Alden also suggests that President Obama’s very public backing of the deal also offers an encouraging signal that economic imperatives will trump the litany of likely complications. “This is the first really new, ambitious trade-liberalizing initiative from this administration,” he says, “and that commitment, which has now been made personally by the president, really increases the pressure on his negotiators to try to bring home a deal.”
Ongoing negotiations between Canada and the EU on a trade deal may also help smooth a path for U.S. talks, according to Alden. “The Canadians are doing a certain amount of our work for us, because a lot of these issues are being hammered out in the Canada-EU negotiations, which are close to conclusion.”
It’s clear, though, that Obama is taking a gamble on the future of the European Union.
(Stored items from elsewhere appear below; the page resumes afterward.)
-- ==== Sys2Proof/Proofs/Sites.lean ====
section
/-!
SUPPORT. The sites and the focus: what the machine is apart from its focus, that bringing a site or a core into focus leaves
it, and what a change at one site or at several leaves of the others.
-/
namespace Sys2Proof.Machine

set_option Elab.async false

/-! ### The machine apart from its focus -/

/-- The tiles, junctions and cores by site, and the wafer without its list of sites. -/
structure View where
  tile : SiteId → Tile
  junction : SiteId → Site
  core : SiteId → CoreId → Core
  wafer : Wafer

/-- What of a state does not depend on the focus. -/
def State.view (s : State) : View :=
  { tile := s.tileAt, junction := s.junctionAt, core := s.coreOfSite, wafer := { s.wafer with sites := [] } }

theorem findCore_dropCore (l : List (CoreId × Core)) (c d : CoreId) :
    findCore (dropCore l c) d = if d = c then {} else findCore l d := by
  induction l with
  | nil => exact (ite_self _).symm
  | cons p r ih =>
    obtain ⟨k, x⟩ := p
    rw [dropCore, List.filter_cons]
    rw [dropCore] at ih
    by_cases h : k = c
    · subst h
      simp only [bne_self_eq_false, Bool.false_eq_true, if_false, ih, findCore]
      split_ifs <;> simp_all
    · simp only [bne_iff_ne, ne_eq, h, not_false_eq_true, if_true, findCore, ih]
      split_ifs <;> simp_all

theorem findSite_dropSite (l : List (SiteId × SiteRec)) (x y : SiteId) (h : y ≠ x) :
    findSite (dropSite l x) y = findSite l y := by
  induction l with
  | nil => rfl
  | cons p r ih =>
    obtain ⟨k, v⟩ := p
    rw [dropSite, List.filter_cons]
    rw [dropSite] at ih
    by_cases e : k = x
    · simp [e, findSite, ih, Ne.symm h]
    · simp [e, findSite, ih]

/-! ### A core in focus -/

theorem focusCore_coreAt (s : State) (c d : CoreId) : (s.focusCore c).coreAt d = s.coreAt d := by
  unfold State.focusCore
  split_ifs with h
  · rfl
  · by_cases e : d = c
    · simp [State.coreAt, e, h]
    · by_cases g : d = s.coreNo
      · simp [State.coreAt, g, Ne.symm h]
      · simp [State.coreAt, e, g, findCore_dropCore]

@[simp] theorem coreOfSite_site (s : State) (c : CoreId) : s.coreOfSite s.site c = s.coreAt c := by
  simp [State.coreOfSite]

@[simp] theorem tileAt_site (s : State) : s.tileAt s.site = s.tile := by simp [State.tileAt]

@[simp] theorem junctionAt_site (s : State) : s.junctionAt s.site = s.junction := by simp [State.junctionAt]

theorem tileAt_of_site {s : State} {x : SiteId} (h : s.site = x) : s.tileAt x = s.tile := by rw [← h, tileAt_site]

theorem junctionAt_of_site {s : State} {x : SiteId} (h : s.site = x) : s.junctionAt x = s.junction := by
  rw [← h, junctionAt_site]

theorem coreOfSite_of_site {s : State} {x : SiteId} (h : s.site = x) (c : CoreId) : s.coreOfSite x c = s.coreAt c := by
  rw [← h, coreOfSite_site]

theorem coreAt_coreNo (s : State) : s.coreAt s.coreNo = s.core := by simp [State.coreAt]

theorem focusCore_view (s : State) (c : CoreId) : (s.focusCore c).view = s.view := by
  simp only [State.view, View.mk.injEq, focusCore_wafer, and_true]
  refine ⟨?_, ?_, ?_⟩
  · funext y; simp [State.tileAt]
  · funext y; simp [State.junctionAt]
  · funext y k; simp [State.coreOfSite, focusCore_coreAt]

/-! ### A site in focus -/

/-- Bringing a core of a site into focus changes nothing but the focus. -/
@[simp] theorem focus_view (s : State) (x : SiteId) (c : CoreId) : (s.focus x c).view = s.view := by
  unfold State.focus
  split_ifs with h
  · exact focusCore_view s c
  · simp only [State.view, View.mk.injEq, and_true]
    refine ⟨?_, ?_, ?_⟩
    · funext y
      by_cases e : y = x
      · simp [State.tileAt, e, h]
      · by_cases g : y = s.site
        · simp [State.tileAt, g, Ne.symm h]
        · simp [State.tileAt, e, g, findSite_dropSite]
    · funext y
      by_cases e : y = x
      · simp [State.junctionAt, e, h]
      · by_cases g : y = s.site
        · simp [State.junctionAt, g, Ne.symm h]
        · simp [State.junctionAt, e, g, findSite_dropSite]
    · funext y k
      by_cases e : y = x
      · by_cases g : k = c <;> simp [State.coreOfSite, State.coreAt, e, h, g, findCore_dropCore]
      · by_cases g : y = s.site
        · simp [State.coreOfSite, State.coreAt, g, Ne.symm h]
        · simp [State.coreOfSite, e, g, findSite_dropSite]

@[simp] theorem focus_site (s : State) (x : SiteId) (c : CoreId) : (s.focus x c).site = x := by
  unfold State.focus
  split_ifs with h
  · rw [focusCore_site, h]
  · rfl

@[simp] theorem focus_coreNo (s : State) (x : SiteId) (c : CoreId) : (s.focus x c).coreNo = c := by
  unfold State.focus
  split_ifs with h
  · exact focusCore_coreNo s c
  · rfl

@[simp] theorem focusSite_view (s : State) (x : SiteId) : (s.focusSite x).view = s.view := by
  unfold State.focusSite
  split_ifs
  · rfl
  · exact focus_view s x _

@[simp] theorem focusSite_site (s : State) (x : SiteId) : (s.focusSite x).site = x := by
  unfold State.focusSite
  split_ifs with h
  · exact h.symm
  · exact focus_site s x _

theorem focusSite_self (s : State) : s.focusSite s.site = s := by simp [State.focusSite]

/-! ### What equal views share -/

section
variable {s u : State} (h : u.view = s.view)
include h

theorem tileAt_of_view (y : SiteId) : u.tileAt y = s.tileAt y := congrFun (congrArg View.tile h) y

theorem junctionAt_of_view (y : SiteId) : u.junctionAt y = s.junctionAt y := congrFun (congrArg View.junction h) y

theorem coreOfSite_of_view (y : SiteId) (k : CoreId) : u.coreOfSite y k = s.coreOfSite y k :=
  congrFun (congrFun (congrArg View.core h) y) k

theorem wafer_of_view : u.wafer = { s.wafer with sites := u.wafer.sites } := by
  have e : ({ u.wafer with sites := [] } : Wafer) = { s.wafer with sites := [] } := congrArg View.wafer h
  have g := congrArg (fun w : Wafer => { w with sites := u.wafer.sites }) e
  exact g

end

@[simp] theorem focus_tileAt (s : State) (x y : SiteId) (c : CoreId) : (s.focus x c).tileAt y = s.tileAt y :=
  tileAt_of_view (focus_view s x c) y

@[simp] theorem focus_junctionAt (s : State) (x y : SiteId) (c : CoreId) : (s.focus x c).junctionAt y = s.junctionAt y :=
  junctionAt_of_view (focus_view s x c) y

@[simp] theorem focus_coreOfSite (s : State) (x y : SiteId) (c k : CoreId) :
    (s.focus x c).coreOfSite y k = s.coreOfSite y k := coreOfSite_of_view (focus_view s x c) y k

@[simp] theorem focusSite_tileAt (s : State) (x y : SiteId) : (s.focusSite x).tileAt y = s.tileAt y :=
  tileAt_of_view (focusSite_view s x) y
In order for any deal to deliver the promised benefits to U.S. businesses, the EU must prove a stable trading partner in the years to come. The crisis that threatened to break up the monetary union has calmed for the moment, but it is far from resolved. Right now, the EU’s future remains uncertain. On Thursday, Eurostat announced that economic growth in the fourth quarter of 2012 decreased by 0.6 per cent. More importantly, Germany’s economy, the main engine of the European Union, also shrank by 0.6 per cent, the biggest contraction since 2009.
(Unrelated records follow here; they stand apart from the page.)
open Sys2Proof.Machine in
/-- Settles O54: the launch by its checks and by what a placed launch does, and each other command by its lemma. -/
theorem hostCommands : Obligations.HostCommands := by
  unfold Obligations.HostCommands
  refine ⟨fun c s q hq => ?_, fun c s ready => ?_, fun tag job s x hx => ?_, fun tag job s => ?_, fun tag site s => ?_,
    fun tag s => ?_, fun port window span offset data s => ?_, fun port v ring index s => ?_⟩
  · exact ⟨_, launch_waits c hq, rfl, rfl, rfl, rfl, ⟨fun _ => rfl, fun _ => rfl, fun _ => rfl, fun _ => rfl, rfl⟩⟩
  · intro level ends
    have levelIff : (s.carry c.port).levelOk c = true ↔ level := levelOk_iff _ c
    have taken := launch_taken c ready
    have ended (k : Nat) (h : launchNow c (s.carry c.port) = (s.carry c.port).complete c.tag k [] []) : ends k :=
      ⟨_, taken.trans (congrArg Host.Outcome.next h), complete_completes rfl c.tag k [] [], rfl, rfl, rfl, rfl,
        ⟨fun _ => rfl, fun _ => rfl, fun _ => rfl, fun _ => rfl, rfl⟩⟩
    refine ⟨fun h => ended 8 (launchNow_level (fun ok => h (levelIff.mp ok))), ?_⟩
    rintro j b hlevel rfl bytes d magic even st
    have ok := levelIff.mpr hlevel
    have fails (h : st ≠ 0) : ends st := ended st (launchNow_fails ok bytes h)
    refine ⟨fun h => ?_, fun h clean => ?_, fun h clean none => ?_, fun h clean some odd => ?_, fails,
      fun a v hbm zero idle placed => ?_⟩
    · have one : st = 1 := launchStatus_magic h
      exact one ▸ fails (by rw [one]; decide)
    · have two : st = 2 := launchStatus_reserved h clean
      exact two ▸ fails (by rw [two]; decide)
    · have three : st = 3 := launchStatus_cores h clean none
      exact three ▸ fails (by rw [three]; decide)
    · have four : st = 4 := launchStatus_odd h clean some odd
      exact four ▸ fails (by rw [four]; decide)
    · have idle' : ((s.carry c.port).inTheWay (s.jobFor c)).all (s.carry c.port).idleJob = true := by
        rw [funext (idleJob_carry s c.port)]
        exact idle
      have run := taken.trans (congrArg Host.Outcome.next (launchNow_places ok bytes hbm zero idle' placed))
      obtain ⟨-, completions, l, launches, hjob, ⟨w, hnum⟩, mailbox, cores, hw, hh, split⟩ := placeLaunch_keeps placed
      refine ⟨_, run, accept_completes completions c.tag, ⟨l, launches, hjob, mailbox, cores, hw, hh, ?_, fun e => ?_,
        fun f e => ?_⟩, fun x unbound alone tiles hx => ?_, fun x n bound w1 h1 hx hn free => ?_⟩
      · rw [hnum]; exact nextLaunch_ne_zero w _
      · rw [split, e]; rfl
      · exact ⟨_, by rw [split, e]; rfl, Nat.le_max_left .., by omega⟩
      · have number : (s.jobFor c).job = c.job := by rw [State.jobFor, unbound]
        have given := placeLaunch_tile placed (by rw [number]; exact unbound) alone tiles hx
        exact ⟨given.job, given.jshape, given.jt, given.mem⟩
      · obtain ⟨rect, wstack, -, -⟩ := launchStatus_zero zero
        have same : (s.jobFor c).job = c.job := eq_of_beq (List.find?_some (p := fun k : Job => k.job == c.job) bound)
        obtain ⟨t, l, k, b, core⟩ := placeLaunch_core placed (by rw [same]; exact Option.isSome_of_eq_some bound)
          (rectOk_tiles rect) w1 h1 hx hn free
        obtain ⟨pc, lv, run, wsp, wslim, tvec, slot, a0⟩ := startedCore_fields (t.launchRecord c d (s.jobFor c) l a n) k
        obtain ⟨low, high⟩ := launch_windows wstack hn
        intro e
        have now : e = _ := core
        rw [now]
        exact ⟨pc, run, lv.trans (launch_level k (hlevel.imp_right And.left)), a0,
          tvec.trans ((BitVec.and_assoc _ _ _).trans (congrArg _ BitVec.and_self)), (congrArg BitVec.toNat wslim).trans high,
          (congrArg BitVec.toNat wsp).trans low, _, slot, rfl, rfl, rfl, rfl⟩
  · intro c now unknown
    refine ⟨fun k card hk => ⟨faultAnswerResume_card hx card hk, fun why fault seq cause =>
        faultAnswerFail_card hx card hk fault seq cause⟩,
      fun j copy hj => ⟨faultAnswerResume_job hx copy hj, fun why fault => faultAnswerFail_job hx copy hj fault⟩,
      fun none => ?_⟩
    obtain ⟨resume, fail⟩ := faultAnswer_unknown (tag := tag) hx none
    exact ⟨⟨_, resume, turnDown_completes s tag 4, rfl⟩, ⟨_, fail, turnDown_completes s tag 4, rfl⟩⟩
  · obtain ⟨u, run, completes, drops⟩ := pageTableChange_drops tag job s
    refine ⟨u, run, completes, fun x hx => ?_⟩
    obtain ⟨tile, cores⟩ := drops x hx
    refine ⟨fun e => ?_, fun k e => ?_⟩
    · rw [tile]
      exact List.mem_filter.trans (and_congr_right (fun _ => bne_iff_ne))
    · rw [cores]
      exact List.mem_filter.trans (and_congr_right (fun _ => bne_iff_ne))
  · exact ⟨clearFailedSite_clears, fun other => ⟨_, clearFailedSite_other other, turnDown_completes s tag 8, rfl⟩⟩
  · intro stays
    have kept (u : State) (h : u = { s with wafer := { s.wafer with completions := u.wafer.completions, rim := u.wafer.rim } }) :
        stays u := by
      rw [h]
      exact ⟨rfl, rfl, rfl, ⟨fun _ => rfl, fun _ => rfl, fun _ => rfl, fun _ => rfl, rfl⟩⟩
    refine ⟨fun nonce => ?_, ⟨_, rfl, kept _ rfl, _, rfl, rfl, rfl, rfl⟩, fun unit k v hk => ?_, fun c v hc => ?_,
      fun watts => ⟨fun h => ?_, fun h => ?_⟩⟩
    · obtain ⟨length, asked, registers⟩ := reportBody_parts nonce s.wafer
      refine ⟨_, rfl, kept _ rfl, _, rfl, rfl, rfl, ?_, ?_, fun k hk => ?_, ?_⟩
      · simp [length]
      · rw [List.drop_append_of_le_length (by omega), List.take_append_of_le_length (by rw [List.length_drop]; omega), asked]
      · rw [List.drop_append_of_le_length (by omega), List.take_append_of_le_length (by rw [List.length_drop]; omega),
          registers k hk]
      · rw [List.drop_left' length, List.take_left' length]
    · obtain ⟨here, others⟩ := find_putKey s.wafer.rim.limits k v.toNat
      exact ⟨_, setThreshold_runs (counterKey_of hk) tag v s, kept _ rfl, accept_completes rfl tag, here, others⟩
    · exact ⟨_, setThreshold_refuses hc tag v s, kept _ rfl, turnDown_completes s tag 11, rfl⟩
    · have run : exec (.setPowerLimit tag watts) s = execSetPowerLimit tag watts s := rfl
      exact ⟨_, run.trans (congrArg Host.Outcome.next (if_pos h)), kept _ rfl, accept_completes rfl tag, rfl⟩
    · have run : exec (.setPowerLimit tag watts) s = execSetPowerLimit tag watts s := rfl
      exact ⟨_, run.trans (congrArg Host.Outcome.next (if_neg h)), kept _ rfl, turnDown_completes s tag 12, rfl⟩
  · intro a e
    have run : exec e s = execHostWindowWrite port window span offset data s := rfl
    refine ⟨fun fits => ?_, fun beyond => ?_⟩
    · exact ⟨_, run.trans (if_pos fits), writeCells_holds s.wafer.hbm _, rfl⟩
    · exact run.trans (if_neg (Nat.not_le.mpr beyond))
  · intro e bits left r
    have run : exec e s = execSupervisorLaunchEnableWrite port v s := rfl
    refine ⟨fun free => ?_, fun carried => ?_, ?_⟩
    · refine ⟨_, run.trans (congrArg Host.Outcome.next (if_neg (by rw [free]; decide))), ?_, rfl, rfl⟩
      exact supervisor_bits s.wafer.rim.supervisor port v
    · exact ⟨s, run.trans (congrArg Host.Outcome.next (if_pos carried)), rfl⟩
    · cases ring <;> exact ⟨_, rfl, rfl, rfl, ⟨rfl, rfl⟩, ⟨rfl, rfl⟩, ⟨rfl, rfl⟩⟩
Even so, Obama’s public support for the agreement in his State of the Union amounted to a vote of confidence that Europe had weathered the worst of the crisis and was now a partner in growth, says Peter Sparding, a transatlantic fellow in the German Marshall Fund’s Economic Policy Program. “From the European side, this was a huge thing. There were some in Europe who were afraid of losing the close attention of the United States,” Sparding said. “This was a signal that the United States is still invested in the old Cold War ties. It calmed some nerves in Europe.”
Raising Global Standards
If a trade pact is reached, it could also have broader global repercussions, creating de facto worldwide standards for products and agriculture that could force countries like China to improve their manufacturing practices in order to compete in Europe and America. “We need to work together on regulatory issues in terms of setting standards that will be standards for the global marketplace,” says the Atlantic Council’s Burwell.
At the same time, removing tariffs, as envisioned in the agreement’s framework, would stimulate economic growth. Tariffs between the trading partners are already low, at an average of about 4 per cent, but eliminating them altogether could help U.S.-based multinationals. “A lot of the tariffs hinder major companies like Procter & Gamble, Unilever and car companies who are shifting goods across the Atlantic,” Burwell says. “The less they have in tariff fees, the more they have for investment and job creation.”
Business leaders and the U.S. Chamber of Commerce, which doesn’t typically get enthusiastic about international trade deals, praised the effort. “For the sake of jobs and growth, it’s time to forge a bold, new trade pact with Europe,” said Chamber of Commerce Chairman Thomas Donohue. “The stars are finally aligned.”